While originally the changes were framed as a recommendation to health practitioners, every U.S. state, D.C., and Puerto Rico have announced a pause in distribution of the J & J vaccine.   

An advisory panel to the CDC will continue to investigate the vaccine to see if the rare blood clots continue. 

Many of the panelists said they do not have enough information right now to make a decision on whether or not to continue distributing the vaccine. Especially while the other two vaccines, Moderna and Pfizer, are widely available and have no safety concerns. 

“We do need to better understand the risk, which we know is going to be very rare, very low, but we really don’t know exactly how low,” said Dr. Beth Bell, a member of the advisory panel. 

Most of the experts agreed that the pause on the Johnson and Johnson vaccine will be temporary and hope to reconvene in the coming weeks to continue distribution. 

Some independent advisors from the Advisory Committee on Immunization Practices expressed concern over continuing the pause. 

“I continue to feel we’re in a race against time and the variants,” said Dr. Grace Lee, a member of ACIP. “But we need to do so in the safest possible way.”

While many doctors have argued that this delay should be seen as a positive for vaccine safety, other officials are worried about whether or not these reports will affect public confidence in vaccination. 

According to the News York Times, scores of vaccination appointments have been cancelled following the J&J report. 

Some public health officials worry that this information will fuel vaccine hesitancy and lead to fewer Americans getting vaccinated. 

“We are concerned about heightened reservations about the J&J vaccine, but in addition to that, those reservations could spill over into public concerns about other vaccines,” said the Chief Science Officer for the Los Angeles County Department of Public Health, Dr. Paul Simon. 

Conversely, the FDA and the CDC see the pause as an unavoidable step. 

“It’s incredibly challenging, but to ignore it would have been worse,” said Rachael Piltch-Loeb, an expert in health risk communication at the N.Y.U. School of Global Public Health. 

“If the public suspected that the government was concealing serious potential side effects, far more people might decide against vaccination.”

Abroad, regulators have run into similar issues of blood clotting with another COVID-19 vaccine, AstraZeneca.
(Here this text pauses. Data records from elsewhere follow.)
-- ==== Sys2Proof/Machine/Chain.lean ====
section
/-! DEFINITION. Chain: running the members of a chain lane by lane (spec 04 R102-R104), and the runner every register form
shares. -/

namespace Sys2Proof.Machine

/-- What a chain has done so far: the group, the vector registers written, which members logged a shift count (by their
addresses, lowest first), and the latches of each lane, newest first. -/
structure ChainRun where
  g : Group
  written : List Nat := []
  logs : List Nat := []
  lats : AMap (List Word) := []

/-- Run the members of a chain in one lane, latches newest first (R103): `n` and `k` number the free latch value of a member that
writes no vector register. Each member's `dead` hint acts in the lane once the member has run there (R100; log 24). -/
def ChainRun.lane (n l : Nat) : List (Instr × Nat) → Nat → List Word → ChainRun → ChainRun
  | [], _, lat, r => { r with lats := AMap.set r.lats l lat }
  | (m, pc) :: ms, k, lat, r =>
    match m.alu with
    | none => r
    | some o =>
      let runs := m.info.guard == 2 || r.g.passes m.head.guard l
      let out := if runs then m.lane (r.g.laneOp m o l lat) else {}
      let g := if runs then r.g.laneWrite o l out else r.g
      let latch := if runs && out.noVal then Config.latchOfPredicate n k else out.val
      ChainRun.lane n l ms (k + 32) (latch :: lat)
        { r with
          g := g.applyDead (Mask.one l) m.head.hints.deadRegs
          written := if runs && !out.noVal && !o.nw then insertNat r.written o.d else r.written
          logs := if out.log then insertNat r.logs pc else r.logs }

/-- Run the members in the lanes of a list, in order. -/
def ChainRun.lanes (ms : List (Instr × Nat)) (n : Nat) (ls : List Nat) (r : ChainRun) : ChainRun :=
  ls.foldl (fun r l => ChainRun.lane n l ms l [] r) r

/-- The members of a chain with their addresses, and its final `st`, if it ends in one. -/
def Iss.chainParts (u : Iss) : List (Instr × Nat) × Option Instr :=
  let all := (u.i, u.e.pc) :: u.ms
  match all.getLast? with
  | some (m, _) => if m.isStore then (all.dropLast, some m) else (all, none)
  | none => (all, none)

/-- One log record for each member that met a shift count out of range (R136, R354). -/
def State.logShifts (s : State) (g : Group) (pcs : List Nat) : State :=
  pcs.foldl (fun s pc => s.logGroup g 1 0 0 0 pc) s

/-- The chain completes (R104, R107): its `dead` hints have acted member by member; what is still on its way to a register they
name, which no member names otherwise (R101), is discarded (R100). -/
def Iss.chainDone (u : Iss) (r : ChainRun) : State :=
  let u := { u with s := u.s.discard u.g u.e.mask u.deads }
  (u.finishAs r.g [] u.y u.stall fun e => [e.advance u.words]).logShifts u.g r.logs

/-- The vector registers the members of a chain write in one lane. -/
def Iss.chainWrites (u : Iss) (ms : List (Instr × Nat)) (n l : Nat) : List Nat :=
  (ChainRun.lane n l ms 0 [] { g := u.g }).written

/-- The registers that the lanes of a list write, and the lanes whose writes cannot be mapped (R54): registers are mapped lane by lane, in
ascending order. -/
def State.chainFits (s : State) (g : Group) (writes : Nat → List Nat) : List Nat → List Nat → List Nat × Mask
  | [], acc => (acc, 0)
  | l :: ls, acc =>
    let ws := (acc ++ writes l).dedup
    match s.regGate g ws with
    | .limit => let r := s.chainFits g writes ls acc; (r.1, r.2 ||| Mask.one l)
    | _ => s.chainFits g writes ls ws

/-- A lane whose writes cannot be mapped takes the register-limit trap, whatever else it meets: class 5 is the lowest (R54, R425). -/
def limitPlans (lim : Mask) (ps : List (Nat × Plan)) : List (Nat × Plan) :=
  if lim = 0 then ps
  else (lanes.filter fun l => lim.has l || ps.any (·.1 == l)).map fun l =>
    (l, if lim.has l then .bad 5 0 0 else ((ps.find? (·.1 == l)).map (·.2)).getD (.skip 0))

/-- A chain with lanes that trap: they take none of their chain writes, the others complete theirs (R104, R425). -/
def Iss.chainTrap (u : Iss) (ms : List (Instr × Nat)) (g0 : Group) (n : Nat) (a : TrapArgs) (d : Group → Group) : State :=
  let r := ChainRun.lanes ms n (u.act &&& ~~~a.tmask).toList { g := g0 }
  (u.trapAfter (d r.g) a).logShifts u.g r.logs

/-- The final `st` of a chain, once the other members have run in `all` (R104): lanes that fault take none of their chain writes. A chain
issued again logs the shift counts of the lanes it runs in again (R137; DESIGN CHOICE, log 100). -/
def Iss.chainStore (u : Iss) (ms : List (Instr × Nat)) (st : Instr) (g0 : Group) (n : Nat) (lim : Mask) (all : ChainRun) : State :=
  match st.accForm with
  | none => u.s
  | some f =>
    let h := st.head.hints
    let m := Mask.ofPred fun l => u.act.has l && all.g.passes st.head.guard l
    if m ≠ 0 ∧ 63 ≤ u.s.counter u.g.id (u.g.ctr f.cc) then u.s
    else if u.s.orderHolds u.g m h.rel then u.s
    else
      let ps : List (Nat × Plan) := limitPlans lim <|
        m.toList.map fun l => (l, u.s.planAddr all.g f (f.needsWindow h) (all.g.effAddr f l (AMap.getD all.lats l [])))
      let waits := ps.filterMap fun x => match x.2 with | .wait ea => some ea | _ => none
      if waits ≠ [] then waits.foldl (fun s ea => s.requestWalk u.g.die u.g.cluster u.ctx ea (u.s.groupPart u.g)) u.s
      else
        let s := u.s.consumeWalks u.g.die u.g.cluster u.ctx
        match planTrap ps with
        | some a =>
          let run := ChainRun.lanes ms n (u.act &&& ~~~a.tmask).toList { g := g0 }
          let u := { u with s := s.issueOp run.g f h u.e true ps }
          u.chainTrap ms g0 n a fun g => g.applyDead (u.act &&& ~~~a.tmask) h.deadRegs
        | none =>
          let u := { u with s := s.issueOp all.g f h u.e false ps }
          u.chainDone { all with g := all.g.applyDead u.act h.deadRegs }

/-- Run a chain (R102-R104): the conditions of its members and of its final `st` are taken together, lane by lane (R425). -/
def Iss.runChain (u : Iss) : State :=
  let (ms, st) := u.chainParts
  let n := u.s.draw
  let (ws, lim) := u.s.chainFits u.g (u.chainWrites ms n) u.act.toList []
  match u.s.regGate u.g ws with
  | .wait g => u.s.updGroup g.id fun _ => g
  | .limit => u.s
  | .ok g =>
    let u := { u with s := { u.s with draw := n + 512 } }
    let r := ChainRun.lanes ms n u.act.toList { g := g }
    match st with
    | some st => u.chainStore ms st g n lim r
    | none =>
      match planTrap (limitPlans lim []) with
      | some a => u.chainTrap ms g n a id
      | none => u.chainDone r

/-- Issue a register form, alone or as the head of a chain (R126, R102). -/
def aluSeq (i : Instr) (s : State) : Host.Outcome State Fault Refusal :=
  issue i s fun u =>
    if i.head.hints.chain.isSome then u.runChain
    else
      match i.alu with
      | some o => u.runAlu o
      | none => u.s

end Sys2Proof.Machine
end

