-- ==== Sys2Proof/Machine/Local.lean ====
section
/-! DEFINITION. Local: the access forms of opcodes 0x90-0xA9 (spec 08 R237-R241), each issued by the shared access runner. -/

namespace Sys2Proof.Machine

/-- `ld.n8` (R237). -/
def execLdN8 (h : Head) (f : FM) (s : State) : Out := issue (.ldN8 h f) s Iss.runAcc

/-- `ld.n16` (R237). -/
def execLdN16 (h : Head) (f : FM) (s : State) : Out := issue (.ldN16 h f) s Iss.runAcc

/-- `ld.n32` (R237). -/
def execLdN32 (h : Head) (f : FM) (s : State) : Out := issue (.ldN32 h f) s Iss.runAcc

/-- `ld.b64` (R237). -/
def execLdB64 (h : Head) (f : FM) (s : State) : Out := issue (.ldB64 h f) s Iss.runAcc

/-- `ld.s8` (R237). -/
def execLdS8 (h : Head) (f : FM) (s : State) : Out := issue (.ldS8 h f) s Iss.runAcc

/-- `ld.s16` (R237). -/
def execLdS16 (h : Head) (f : FM) (s : State) : Out := issue (.ldS16 h f) s Iss.runAcc

/-- `ld.s32` (R237). -/
def execLdS32 (h : Head) (f : FM) (s : State) : Out := issue (.ldS32 h f) s Iss.runAcc

/-- `st.b8` (R237). -/
def execStB8 (h : Head) (f : FM) (s : State) : Out := issue (.stB8 h f) s Iss.runAcc

/-- `st.b16` (R237). -/
def execStB16 (h : Head) (f : FM) (s : State) : Out := issue (.stB16 h f) s Iss.runAcc

/-- `st.b32` (R237). -/
def execStB32 (h : Head) (f : FM) (s : State) : Out := issue (.stB32 h f) s Iss.runAcc

/-- `st.b64` (R237). -/
def execStB64 (h : Head) (f : FM) (s : State) : Out := issue (.stB64 h f) s Iss.runAcc

/-- `stfe` (R238). -/
def execStfe (h : Head) (f : FM) (s : State) : Out := issue (.stfe h f) s Iss.runAcc

/-- `fefill` (R238). -/
def execFefill (h : Head) (f : FM) (s : State) : Out := issue (.fefill h f) s Iss.runAcc

/-- `feq` (R238). -/
def execFeq (h : Head) (f : FFeq) (s : State) : Out := issue (.feq h f) s Iss.runAcc

/-- `atom` (R239). -/
def execAtom (h : Head) (f : FM) (s : State) : Out := issue (.atom h f) s Iss.runAcc

/-- `atomf` (R239). -/
def execAtomf (h : Head) (f : FM) (s : State) : Out := issue (.atomf h f) s Iss.runAcc

/-- `cas` (R240). -/
def execCas (h : Head) (f : FM) (s : State) : Out := issue (.cas h f) s Iss.runAcc

/-- `pref` (R241). -/
def execPref (h : Head) (f : FMn) (s : State) : Out := issue (.pref h f) s Iss.runAcc

/-- `cinv` (R241). -/
def execCinv (h : Head) (f : FMn) (s : State) : Out := issue (.cinv h f) s Iss.runAcc

/-- `cwb` (R241). -/
def execCwb (h : Head) (f : FMn) (s : State) : Out := issue (.cwb h f) s Iss.runAcc

/-! ### `ldfe` and `waitk` -/

/-- Lanes whose `ldfe` of this sequence is on its way (R226). -/
def Iss.inFlight (u : Iss) : Mask :=
  Mask.ofPred fun l => u.s.accs.any fun a => a.grp == u.g.id && a.kind == .ldfe && a.pc == u.e.pc && a.lane == l

/-- Send the `ldfe` of some lanes (R226, R238); the others of the entry have read or are on their way. -/
def Iss.sendLdfe (u : Iss) (f : AccForm) (send : Mask) : State :=
  let h := u.i.head.hints
  if 63 ≤ u.s.counter u.g.id (u.g.ctr f.cc) then u.s
  else if u.s.orderHolds u.g send h.rel then u.s
  else
    match u.s.regGate u.g [f.d] with
    | .wait g => u.s.updGroup g.id fun _ => g
    | .limit => u.trap { cls := 5, tmask := send, joins := true }
    | .ok g =>
      let ps : List (Nat × Plan) := send.toList.map fun l => (l, u.s.planAddr g f true (g.effAddr f l))
      let t := planTrap ps
      let s := u.s.issueOp g f h u.e t.isSome ps
      match t with
      | some a => { u with s := s }.trapAfter g { a with joins := true }
      | none => { u with s := s }.park g .ldfe

/-- `ldfe` (R226, R227, R238): it parks until every lane has read. Issued again, it sends the lanes that have neither read nor are on
their way. -/
def execLdfe (h : Head) (f : FM) (s : State) : Out :=
  issue (.ldfe h f) s fun u =>
    match u.i.accForm with
    | none => u.s
    | some fm =>
      let todo := u.g.execMask u.i u.e.mask &&& ~~~u.e.readDone
      let send := todo &&& ~~~u.inFlight
      if todo = 0 then u.finish u.g else if send = 0 then u.park u.g .ldfe else u.sendLdfe fm send

/-- Every named counter of the group is 0 (R242). -/
def State.countersZero (s : State) (g : Group) (m : BitVec 4) : Bool :=
  (List.range 4).all fun k => !m.getLsbD k || s.counter g.id (g.ctr k) == 0

/-- `waitk` (R242). -/
def execWaitk (h : Head) (f : FK4) (s : State) : Out :=
  issue (.waitk h f) s fun u =>
    if u.s.countersZero u.g f.mask then u.finish u.g else u.park u.g (.waitk f.mask)

end Sys2Proof.Machine
end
J&J and AstraZeneca are based on the same technology. 

Both Moderna and Pfizer use a different technology than J&J. More than 180 million doses of both vaccines have been administered and, according to the CDC’s latest statistics, they have found no evidence of blood clots. 

The lack of a third vaccine option, hurts the Biden Administration’s plan for vaccine distribution. 

With Moderna and Pfizer, federal officials expect to have enough doses to cover, at most, 230 million adults by the end of May. 

If side effects occur, government experts are concerned that doctors will not have the proper training to spot or treat the rare blood clots. These clots should not be treated with the standard treatment. 

The CDC and FDA recommend that people who have received the J&J vaccine within the past month contact their doctors if they experience severe headaches, abdominal or leg pain, or shortness of breath. 

Officials have said that the most common symptom of the disorder was a persistent headache that begins six days or later after being vaccinated.